== HOW TO COMPLETE THIS TASK ==
Report each line of the data that includes the word "only".
*** STUDY MATERIAL Section Begins ***
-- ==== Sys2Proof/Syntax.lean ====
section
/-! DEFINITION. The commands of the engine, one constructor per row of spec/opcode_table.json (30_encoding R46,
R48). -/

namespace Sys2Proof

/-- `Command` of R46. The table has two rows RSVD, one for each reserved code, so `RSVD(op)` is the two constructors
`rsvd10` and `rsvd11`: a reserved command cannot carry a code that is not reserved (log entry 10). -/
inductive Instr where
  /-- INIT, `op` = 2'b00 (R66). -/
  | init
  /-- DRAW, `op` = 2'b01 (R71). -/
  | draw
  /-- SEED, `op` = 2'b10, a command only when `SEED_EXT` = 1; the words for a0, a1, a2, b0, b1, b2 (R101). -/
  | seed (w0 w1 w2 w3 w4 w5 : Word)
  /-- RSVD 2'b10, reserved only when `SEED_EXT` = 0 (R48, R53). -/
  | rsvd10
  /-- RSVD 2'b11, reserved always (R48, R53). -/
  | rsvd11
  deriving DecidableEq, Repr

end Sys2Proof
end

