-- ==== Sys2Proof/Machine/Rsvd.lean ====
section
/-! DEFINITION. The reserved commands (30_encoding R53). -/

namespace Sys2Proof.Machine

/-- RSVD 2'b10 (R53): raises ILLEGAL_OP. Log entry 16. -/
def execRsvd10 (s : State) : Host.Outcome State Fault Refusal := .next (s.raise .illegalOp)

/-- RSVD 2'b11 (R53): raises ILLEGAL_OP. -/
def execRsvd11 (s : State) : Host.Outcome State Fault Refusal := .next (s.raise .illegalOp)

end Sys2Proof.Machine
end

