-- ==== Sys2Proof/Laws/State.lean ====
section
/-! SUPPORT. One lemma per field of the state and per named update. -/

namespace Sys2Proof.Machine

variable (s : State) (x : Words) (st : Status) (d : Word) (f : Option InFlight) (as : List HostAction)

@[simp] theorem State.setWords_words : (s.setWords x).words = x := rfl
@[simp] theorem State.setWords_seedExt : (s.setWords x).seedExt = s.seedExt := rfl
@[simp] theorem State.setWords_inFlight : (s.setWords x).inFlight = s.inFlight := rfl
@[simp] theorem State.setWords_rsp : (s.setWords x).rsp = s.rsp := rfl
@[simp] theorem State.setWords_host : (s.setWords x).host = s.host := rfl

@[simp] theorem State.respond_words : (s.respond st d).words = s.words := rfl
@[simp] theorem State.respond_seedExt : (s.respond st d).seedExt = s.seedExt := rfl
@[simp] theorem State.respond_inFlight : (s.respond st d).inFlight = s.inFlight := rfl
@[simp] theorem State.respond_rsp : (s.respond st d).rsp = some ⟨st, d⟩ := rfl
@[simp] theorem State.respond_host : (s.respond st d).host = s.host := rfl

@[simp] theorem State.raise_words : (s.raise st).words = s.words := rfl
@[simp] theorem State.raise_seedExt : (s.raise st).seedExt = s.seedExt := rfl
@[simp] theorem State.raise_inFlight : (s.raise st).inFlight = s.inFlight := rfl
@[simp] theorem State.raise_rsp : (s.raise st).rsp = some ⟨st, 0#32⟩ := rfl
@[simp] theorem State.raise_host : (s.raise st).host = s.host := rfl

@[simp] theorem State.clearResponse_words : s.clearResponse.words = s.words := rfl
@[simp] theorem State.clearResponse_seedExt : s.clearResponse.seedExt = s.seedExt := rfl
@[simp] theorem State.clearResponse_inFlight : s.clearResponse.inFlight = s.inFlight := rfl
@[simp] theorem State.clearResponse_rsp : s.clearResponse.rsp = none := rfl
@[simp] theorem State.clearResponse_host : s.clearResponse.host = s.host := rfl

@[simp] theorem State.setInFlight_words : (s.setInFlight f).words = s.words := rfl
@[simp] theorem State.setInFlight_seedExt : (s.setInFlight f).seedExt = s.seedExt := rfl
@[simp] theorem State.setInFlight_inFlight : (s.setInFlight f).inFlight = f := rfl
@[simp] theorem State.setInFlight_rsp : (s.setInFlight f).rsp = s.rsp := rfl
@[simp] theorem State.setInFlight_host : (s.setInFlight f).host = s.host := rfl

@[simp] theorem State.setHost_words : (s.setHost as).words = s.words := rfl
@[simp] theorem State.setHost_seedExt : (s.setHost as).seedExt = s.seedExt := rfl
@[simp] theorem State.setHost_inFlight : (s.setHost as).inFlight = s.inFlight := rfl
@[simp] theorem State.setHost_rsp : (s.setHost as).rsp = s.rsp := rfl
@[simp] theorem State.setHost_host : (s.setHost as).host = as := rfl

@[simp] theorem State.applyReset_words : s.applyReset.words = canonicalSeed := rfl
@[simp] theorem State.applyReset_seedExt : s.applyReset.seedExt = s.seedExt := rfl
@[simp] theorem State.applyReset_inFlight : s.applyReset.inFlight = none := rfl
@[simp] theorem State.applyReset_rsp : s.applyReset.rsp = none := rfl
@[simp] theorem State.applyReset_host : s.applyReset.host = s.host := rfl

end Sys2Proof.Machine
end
*** STUDY MATERIAL Section Ends ***
*** STUDY MATERIAL Section Begins ***
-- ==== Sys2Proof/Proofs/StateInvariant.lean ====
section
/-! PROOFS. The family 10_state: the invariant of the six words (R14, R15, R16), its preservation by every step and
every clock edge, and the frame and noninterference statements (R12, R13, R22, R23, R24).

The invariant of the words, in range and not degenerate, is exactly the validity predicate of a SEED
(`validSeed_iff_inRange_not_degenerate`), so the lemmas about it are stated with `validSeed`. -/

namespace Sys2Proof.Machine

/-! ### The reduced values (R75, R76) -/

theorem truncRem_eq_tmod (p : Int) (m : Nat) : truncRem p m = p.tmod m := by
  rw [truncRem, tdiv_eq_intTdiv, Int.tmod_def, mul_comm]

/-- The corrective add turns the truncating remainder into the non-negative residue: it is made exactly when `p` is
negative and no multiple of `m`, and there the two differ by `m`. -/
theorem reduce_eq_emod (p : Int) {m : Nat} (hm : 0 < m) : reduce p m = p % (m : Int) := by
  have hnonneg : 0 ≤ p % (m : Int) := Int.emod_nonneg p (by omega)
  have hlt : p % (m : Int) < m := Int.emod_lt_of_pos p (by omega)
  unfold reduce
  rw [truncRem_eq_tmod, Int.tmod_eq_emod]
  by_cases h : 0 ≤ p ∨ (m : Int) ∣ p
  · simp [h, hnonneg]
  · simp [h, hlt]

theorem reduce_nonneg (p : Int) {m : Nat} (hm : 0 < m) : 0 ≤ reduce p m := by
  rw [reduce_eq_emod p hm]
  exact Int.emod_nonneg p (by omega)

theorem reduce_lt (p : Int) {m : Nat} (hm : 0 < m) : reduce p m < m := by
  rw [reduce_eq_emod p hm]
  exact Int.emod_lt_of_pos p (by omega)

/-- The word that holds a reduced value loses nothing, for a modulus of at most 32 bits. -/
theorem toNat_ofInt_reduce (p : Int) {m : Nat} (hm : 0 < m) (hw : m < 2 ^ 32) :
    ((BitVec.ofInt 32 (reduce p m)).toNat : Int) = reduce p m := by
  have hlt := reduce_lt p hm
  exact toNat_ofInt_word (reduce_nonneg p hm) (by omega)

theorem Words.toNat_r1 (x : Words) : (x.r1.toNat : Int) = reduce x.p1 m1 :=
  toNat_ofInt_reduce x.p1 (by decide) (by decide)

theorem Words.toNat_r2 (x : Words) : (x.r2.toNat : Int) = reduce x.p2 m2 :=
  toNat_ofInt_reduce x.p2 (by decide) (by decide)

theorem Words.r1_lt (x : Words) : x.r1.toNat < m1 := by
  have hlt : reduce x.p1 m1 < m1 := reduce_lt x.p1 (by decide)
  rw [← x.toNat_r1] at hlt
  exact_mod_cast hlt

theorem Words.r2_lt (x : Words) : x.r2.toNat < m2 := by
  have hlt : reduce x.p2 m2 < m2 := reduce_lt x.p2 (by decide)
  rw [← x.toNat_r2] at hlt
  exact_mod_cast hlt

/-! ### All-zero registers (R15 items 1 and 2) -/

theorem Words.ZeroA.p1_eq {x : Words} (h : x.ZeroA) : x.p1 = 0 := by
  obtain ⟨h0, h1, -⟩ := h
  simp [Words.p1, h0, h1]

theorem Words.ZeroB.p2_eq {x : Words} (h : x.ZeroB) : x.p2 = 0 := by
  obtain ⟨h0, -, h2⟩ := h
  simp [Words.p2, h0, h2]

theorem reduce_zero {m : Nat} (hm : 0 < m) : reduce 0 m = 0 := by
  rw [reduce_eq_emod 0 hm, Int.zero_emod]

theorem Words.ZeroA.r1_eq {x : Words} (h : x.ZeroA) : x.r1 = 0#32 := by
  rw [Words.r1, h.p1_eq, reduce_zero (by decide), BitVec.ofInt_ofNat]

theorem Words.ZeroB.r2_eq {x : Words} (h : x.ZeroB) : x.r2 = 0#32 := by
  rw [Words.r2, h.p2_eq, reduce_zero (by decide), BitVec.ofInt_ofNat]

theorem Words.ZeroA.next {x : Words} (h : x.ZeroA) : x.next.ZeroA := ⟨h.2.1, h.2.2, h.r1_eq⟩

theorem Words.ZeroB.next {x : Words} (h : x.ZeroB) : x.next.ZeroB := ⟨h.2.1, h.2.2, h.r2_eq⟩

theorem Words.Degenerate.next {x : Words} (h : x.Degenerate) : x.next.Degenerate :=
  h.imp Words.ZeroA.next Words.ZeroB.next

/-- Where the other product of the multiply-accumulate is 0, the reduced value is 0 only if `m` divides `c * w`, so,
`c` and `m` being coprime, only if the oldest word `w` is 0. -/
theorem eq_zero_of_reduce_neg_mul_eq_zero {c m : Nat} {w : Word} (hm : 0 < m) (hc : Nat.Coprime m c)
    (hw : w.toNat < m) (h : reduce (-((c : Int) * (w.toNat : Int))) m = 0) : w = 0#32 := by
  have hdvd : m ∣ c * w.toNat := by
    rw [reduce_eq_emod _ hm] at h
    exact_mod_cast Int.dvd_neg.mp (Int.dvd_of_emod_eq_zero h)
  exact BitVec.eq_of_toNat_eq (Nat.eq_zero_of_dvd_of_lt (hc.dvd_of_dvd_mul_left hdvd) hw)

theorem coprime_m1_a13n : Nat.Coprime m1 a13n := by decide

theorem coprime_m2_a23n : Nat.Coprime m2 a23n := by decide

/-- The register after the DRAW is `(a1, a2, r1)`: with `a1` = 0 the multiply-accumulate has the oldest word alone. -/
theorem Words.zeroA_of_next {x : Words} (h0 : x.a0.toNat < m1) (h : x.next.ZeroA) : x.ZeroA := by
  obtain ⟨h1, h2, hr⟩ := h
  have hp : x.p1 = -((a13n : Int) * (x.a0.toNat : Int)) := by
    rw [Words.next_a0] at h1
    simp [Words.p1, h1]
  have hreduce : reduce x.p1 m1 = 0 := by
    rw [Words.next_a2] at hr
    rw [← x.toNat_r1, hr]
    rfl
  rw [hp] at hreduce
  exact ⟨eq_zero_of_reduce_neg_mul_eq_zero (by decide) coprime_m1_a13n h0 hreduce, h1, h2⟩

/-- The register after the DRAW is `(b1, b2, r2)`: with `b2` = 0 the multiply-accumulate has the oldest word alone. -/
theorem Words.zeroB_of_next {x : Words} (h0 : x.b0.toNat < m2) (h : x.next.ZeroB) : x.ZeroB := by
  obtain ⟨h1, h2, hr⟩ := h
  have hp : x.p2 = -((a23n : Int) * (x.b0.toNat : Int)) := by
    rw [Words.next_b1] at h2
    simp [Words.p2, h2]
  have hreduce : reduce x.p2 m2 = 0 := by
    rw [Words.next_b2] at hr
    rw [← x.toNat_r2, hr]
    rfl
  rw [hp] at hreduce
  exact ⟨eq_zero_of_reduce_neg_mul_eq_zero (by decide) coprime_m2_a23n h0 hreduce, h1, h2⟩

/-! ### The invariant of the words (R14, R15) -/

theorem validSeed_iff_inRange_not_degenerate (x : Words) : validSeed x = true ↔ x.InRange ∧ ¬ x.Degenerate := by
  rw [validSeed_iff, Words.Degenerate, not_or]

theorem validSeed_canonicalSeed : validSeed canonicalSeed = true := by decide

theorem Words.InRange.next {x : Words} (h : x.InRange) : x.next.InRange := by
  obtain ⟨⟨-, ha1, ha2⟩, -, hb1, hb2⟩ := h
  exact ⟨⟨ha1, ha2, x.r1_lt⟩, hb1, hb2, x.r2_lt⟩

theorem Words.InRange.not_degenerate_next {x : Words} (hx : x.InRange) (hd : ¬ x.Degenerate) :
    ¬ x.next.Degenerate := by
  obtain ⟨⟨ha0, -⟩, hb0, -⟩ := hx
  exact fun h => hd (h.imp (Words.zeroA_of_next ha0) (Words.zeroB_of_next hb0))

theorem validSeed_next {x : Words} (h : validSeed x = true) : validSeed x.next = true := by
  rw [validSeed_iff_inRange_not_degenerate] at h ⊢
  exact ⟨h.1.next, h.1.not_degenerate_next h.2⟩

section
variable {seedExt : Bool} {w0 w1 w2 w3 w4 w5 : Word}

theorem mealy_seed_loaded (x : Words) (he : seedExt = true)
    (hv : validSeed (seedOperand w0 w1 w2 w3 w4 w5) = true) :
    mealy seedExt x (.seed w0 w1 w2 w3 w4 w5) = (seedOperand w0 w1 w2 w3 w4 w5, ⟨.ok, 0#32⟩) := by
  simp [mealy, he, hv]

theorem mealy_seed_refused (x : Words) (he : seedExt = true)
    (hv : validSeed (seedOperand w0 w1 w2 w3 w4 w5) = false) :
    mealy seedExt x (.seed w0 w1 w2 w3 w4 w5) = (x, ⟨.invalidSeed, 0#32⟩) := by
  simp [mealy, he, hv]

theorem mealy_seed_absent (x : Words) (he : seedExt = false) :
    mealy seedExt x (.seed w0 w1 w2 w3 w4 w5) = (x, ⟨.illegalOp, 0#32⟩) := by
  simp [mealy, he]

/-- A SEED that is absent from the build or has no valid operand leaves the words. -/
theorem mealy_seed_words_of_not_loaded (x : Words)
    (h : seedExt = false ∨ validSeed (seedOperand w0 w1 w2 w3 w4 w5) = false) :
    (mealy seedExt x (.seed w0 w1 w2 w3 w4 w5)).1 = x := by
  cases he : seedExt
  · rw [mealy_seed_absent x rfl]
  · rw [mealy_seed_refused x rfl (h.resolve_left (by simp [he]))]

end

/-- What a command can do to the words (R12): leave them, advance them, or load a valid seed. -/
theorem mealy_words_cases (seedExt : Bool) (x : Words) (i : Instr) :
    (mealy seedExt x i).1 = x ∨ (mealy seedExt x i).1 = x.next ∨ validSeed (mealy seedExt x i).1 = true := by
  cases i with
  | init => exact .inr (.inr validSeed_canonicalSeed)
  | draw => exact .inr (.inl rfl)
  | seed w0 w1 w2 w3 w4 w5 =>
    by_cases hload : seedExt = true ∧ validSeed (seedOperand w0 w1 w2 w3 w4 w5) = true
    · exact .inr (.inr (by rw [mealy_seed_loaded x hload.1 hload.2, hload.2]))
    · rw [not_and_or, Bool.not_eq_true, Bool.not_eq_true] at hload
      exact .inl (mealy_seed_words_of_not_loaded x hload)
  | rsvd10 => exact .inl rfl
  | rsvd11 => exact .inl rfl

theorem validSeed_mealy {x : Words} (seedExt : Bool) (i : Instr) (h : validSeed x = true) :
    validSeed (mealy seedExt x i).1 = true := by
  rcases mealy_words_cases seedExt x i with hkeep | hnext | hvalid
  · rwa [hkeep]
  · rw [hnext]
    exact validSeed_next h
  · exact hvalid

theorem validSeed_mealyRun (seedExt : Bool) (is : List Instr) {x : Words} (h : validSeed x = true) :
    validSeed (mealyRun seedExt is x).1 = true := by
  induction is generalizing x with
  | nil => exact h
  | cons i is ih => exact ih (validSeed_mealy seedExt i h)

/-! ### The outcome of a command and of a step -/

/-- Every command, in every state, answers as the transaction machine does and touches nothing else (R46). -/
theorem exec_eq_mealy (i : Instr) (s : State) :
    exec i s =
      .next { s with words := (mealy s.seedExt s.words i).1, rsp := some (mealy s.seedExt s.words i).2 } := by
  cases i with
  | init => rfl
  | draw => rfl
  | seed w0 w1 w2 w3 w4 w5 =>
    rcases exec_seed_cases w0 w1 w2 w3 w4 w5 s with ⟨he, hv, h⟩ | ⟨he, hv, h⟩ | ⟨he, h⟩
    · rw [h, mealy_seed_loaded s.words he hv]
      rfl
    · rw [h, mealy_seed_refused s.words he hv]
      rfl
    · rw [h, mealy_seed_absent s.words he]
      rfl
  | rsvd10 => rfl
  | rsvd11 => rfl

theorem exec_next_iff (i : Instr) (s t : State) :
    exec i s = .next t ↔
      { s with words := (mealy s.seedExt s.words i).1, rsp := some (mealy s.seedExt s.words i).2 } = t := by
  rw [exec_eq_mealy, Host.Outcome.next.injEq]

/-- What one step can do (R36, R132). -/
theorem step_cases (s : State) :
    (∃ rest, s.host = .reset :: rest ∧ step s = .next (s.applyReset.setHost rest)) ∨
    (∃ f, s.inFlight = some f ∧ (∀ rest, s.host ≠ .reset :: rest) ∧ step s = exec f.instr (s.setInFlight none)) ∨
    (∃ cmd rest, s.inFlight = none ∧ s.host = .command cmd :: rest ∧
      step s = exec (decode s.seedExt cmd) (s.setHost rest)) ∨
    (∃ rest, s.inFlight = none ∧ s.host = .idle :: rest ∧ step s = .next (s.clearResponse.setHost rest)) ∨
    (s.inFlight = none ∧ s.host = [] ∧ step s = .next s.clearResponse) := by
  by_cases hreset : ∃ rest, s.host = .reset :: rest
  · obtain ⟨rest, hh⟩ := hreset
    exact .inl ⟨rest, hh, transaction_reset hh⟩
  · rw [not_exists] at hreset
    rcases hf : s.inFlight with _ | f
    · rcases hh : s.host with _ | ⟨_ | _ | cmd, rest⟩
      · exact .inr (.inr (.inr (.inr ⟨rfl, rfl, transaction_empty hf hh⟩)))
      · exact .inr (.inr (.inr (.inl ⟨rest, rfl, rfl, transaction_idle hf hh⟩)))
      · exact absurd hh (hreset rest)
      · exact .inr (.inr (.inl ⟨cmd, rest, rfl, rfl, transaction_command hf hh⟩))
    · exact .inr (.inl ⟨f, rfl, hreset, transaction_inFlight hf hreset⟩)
*** STUDY MATERIAL Section Ends ***
== RESULT FOR THIS TASK ==
  /-- SEED, `op` = 2'b10, a command only when `SEED_EXT` = 1; the words for a0, a1, a2, b0, b1, b2 (R101). -/
  /-- RSVD 2'b10, reserved only when `SEED_EXT` = 0 (R48, R53). -/
/-- Where the other product of the multiply-accumulate is 0, the reduced value is 0 only if `m` divides `c * w`, so,
`c` and `m` being coprime, only if the oldest word `w` is 0. -/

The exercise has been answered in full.